═══ Material supplied ═══
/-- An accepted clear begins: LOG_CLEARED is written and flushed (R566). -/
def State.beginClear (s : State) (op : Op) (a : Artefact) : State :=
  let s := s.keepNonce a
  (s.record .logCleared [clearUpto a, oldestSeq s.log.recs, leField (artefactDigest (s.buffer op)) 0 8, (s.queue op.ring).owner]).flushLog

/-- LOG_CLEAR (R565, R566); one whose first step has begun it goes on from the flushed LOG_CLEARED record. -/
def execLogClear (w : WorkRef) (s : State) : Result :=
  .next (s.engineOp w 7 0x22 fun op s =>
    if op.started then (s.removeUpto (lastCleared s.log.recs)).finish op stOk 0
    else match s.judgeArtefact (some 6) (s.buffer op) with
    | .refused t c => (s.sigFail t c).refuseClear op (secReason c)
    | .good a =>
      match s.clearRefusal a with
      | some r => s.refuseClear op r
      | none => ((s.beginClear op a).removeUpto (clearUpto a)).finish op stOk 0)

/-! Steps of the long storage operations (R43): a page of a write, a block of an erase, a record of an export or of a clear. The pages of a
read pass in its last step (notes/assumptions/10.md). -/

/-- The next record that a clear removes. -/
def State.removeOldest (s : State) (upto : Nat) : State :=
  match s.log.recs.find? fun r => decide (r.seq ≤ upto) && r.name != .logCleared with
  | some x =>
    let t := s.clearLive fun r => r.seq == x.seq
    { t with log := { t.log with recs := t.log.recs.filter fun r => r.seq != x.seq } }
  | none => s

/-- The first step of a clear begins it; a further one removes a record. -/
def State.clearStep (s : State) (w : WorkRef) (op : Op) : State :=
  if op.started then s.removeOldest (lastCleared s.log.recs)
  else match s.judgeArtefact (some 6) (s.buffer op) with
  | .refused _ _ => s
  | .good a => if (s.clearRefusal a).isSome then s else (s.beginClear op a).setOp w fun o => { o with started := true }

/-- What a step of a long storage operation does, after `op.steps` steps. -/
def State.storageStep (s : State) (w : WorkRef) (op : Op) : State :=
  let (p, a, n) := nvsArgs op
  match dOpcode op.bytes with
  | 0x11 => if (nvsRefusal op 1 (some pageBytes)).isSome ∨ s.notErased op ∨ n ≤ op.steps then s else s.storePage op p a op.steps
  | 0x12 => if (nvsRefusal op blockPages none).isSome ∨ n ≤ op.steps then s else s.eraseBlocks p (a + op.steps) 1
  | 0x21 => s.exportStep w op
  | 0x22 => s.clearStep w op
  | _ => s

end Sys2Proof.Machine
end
═══
* _Problem requirements_:
Set down again, word for word, the stretch of records from the line with "def State.storageStep (s" to the line with "p a op.steps", both of those lines included.

* _Problem solution_:
def State.storageStep (s : State) (w : WorkRef) (op : Op) : State :=
  let (p, a, n) := nvsArgs op
  match dOpcode op.bytes with
  | 0x11 => if (nvsRefusal op 1 (some pageBytes)).isSome ∨ s.notErased op ∨ n ≤ op.steps then s else s.storePage op p a op.steps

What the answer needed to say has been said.